**** Task inputs ****

-- ==== Sys2Proof/Tests/Slice0.lean ====
section
/-! SUPPORT. The model's own tests: the ill-formed commands that `WellFormed` refuses, single steps whose results the worked
examples of spec/ give, and for each statement with hypotheses a state and operands that meet them. -/

namespace Sys2Proof.Tests

open Sys2Proof.Machine

/-! ## WellFormed refuses ill-formed commands -/

theorem test_wf_unaligned_address_refused :
    (Instr.upstreamTransactionTake ⟨0x20000042, .write, 0xF, 0⟩).wf = false := by decide

theorem test_wf_read_of_some_lanes_refused :
    (Instr.upstreamTransactionTake ⟨0x20000040, .read, 0x3, 0⟩).wf = false := by decide

theorem test_wf_unknown_command_of_a_defined_code_refused : (Instr.unknownCommand 0x28 .rise).wf = false := by decide

theorem test_wf_frame_error_of_whole_bytes_refused :
    (Instr.frameError [true, false, true, false, true, false, true, false]).wf = false := by decide

theorem test_wf_accepts :
    (Instr.upstreamTransactionTake ⟨0x20000040, .write, 0, 0⟩).wf = true ∧ (Instr.unknownCommand 0x06 .rise).wf = true ∧
      (Instr.frameError (List.replicate 20 true)).wf = true := by decide

/-! ## No row of the table has bits -/

theorem test_no_word_spells_a_command (nbits w : Nat) : decodeTableWord nbits w = none := rfl

theorem test_withFetchWord_adds_none : (State.reset.withFetchWord 8 1).pending = [] := rfl

/-! ## Single steps -/

/-- The state after a command. -/
def after (c : Instr) (s : State) : State :=
  match exec c s with
  | .next t => t
  | .fault _ | .refused _ => s

/-- The device in ACTIVE. -/
def active : State := { State.reset with mode := .active }

/-- A whole frame with these host bytes after the command byte. -/
def bytes (ps : List Byte) : FrameEvent := .whole ps

/-- Group 2 of TABLE 1(c). -/
def group2 : Group :=
  { Group.initial with
    state := .armed, trigger := .periodic, nextInstant := some 5000, period := 1000, guardTicks := 100, quota := 16
    reportLates := true }

/-- Window 1 of TABLE 1(c). -/
def window1 : Window :=
  { Window.initial with
    enabled := true, base := 0x20000000, size := 0x1000, group := 2, readView := .staged, fullPolicy := .wait }

/-- The device of TABLE 1(c) at a TIME, with group 2 as given. -/
def example1 (t : Time) (x : Group) : State :=
  { active with
    timebase := { Timebase.initial with time := t }
    windows := active.windows.set 1 window1, groups := active.groups.set 2 x }

/-- Group 2 with filling entry `f` and outgoing entry `o`. -/
def holding (f o : List Entry) : Group := { group2 with filling := f, outgoing := o }

def e1 : Entry := ⟨0x20000040, 0xAABBCCEE, 0xF⟩
def e2 : Entry := ⟨0x20000040, 0x55660000, 0xC⟩

/-- TABLE 1(c), 4880. -/
theorem test_write_merges_into_the_filling_entry :
    let t := after (.upstreamTransactionTake ⟨0x20000040, .write, 0x1, 0xEE⟩)
      (example1 4880 (holding [⟨0x20000040, 0xAABBCCDD, 0xF⟩] []))
    (t.group 2).filling = [e1] ∧ t.reply = some .okWrite := by decide

/-- TABLE 1(c), 4900. -/
theorem test_tick_seals_at_the_seal_point :
    let t := after .tick (example1 4899 (holding [e1] []))
    (t.group 2).state = .sealed ∧ (t.group 2).outgoing = [e1] ∧ (t.group 2).filling = [] ∧ t.time = 4900 := by decide

/-- TABLE 1(c), 4930. -/
theorem test_write_in_sealed_is_late :
    let t := after (.upstreamTransactionTake ⟨0x20000040, .write, 0xC, 0x55660000⟩)
      (example1 4930 { holding [] [e1] with state := .sealed })
    (t.group 2).filling = [e2] ∧ (t.group 2).lateCount = 1 ∧ t.freeCount = 254 := by decide
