-- ==== Sys2Proof/Machine/Core.lean ====
section
/-! DEFINITION. The machine as the host takes it. -/

def Sys2Proof.core : Host.Core :=
  { State := Sys2Proof.Machine.State, Fault := Sys2Proof.Machine.Fault, Refusal := Sys2Proof.Machine.Refusal,
    step := Sys2Proof.Machine.step, reset := Sys2Proof.Machine.State.reset }
end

****

Task brief: If a line in the entries holds the string "after", copy it.

Your response:
/-- The state after a command. -/
def after (c : Instr) (s : State) : State :=
/-- A whole frame with these host bytes after the command byte. -/
    let t := after (.upstreamTransactionTake ⟨0x20000040, .write, 0x1, 0xEE⟩)
    let t := after .tick (example1 4899 (holding [e1] []))
    let t := after (.upstreamTransactionTake ⟨0x20000040, .write, 0xC, 0x55660000⟩)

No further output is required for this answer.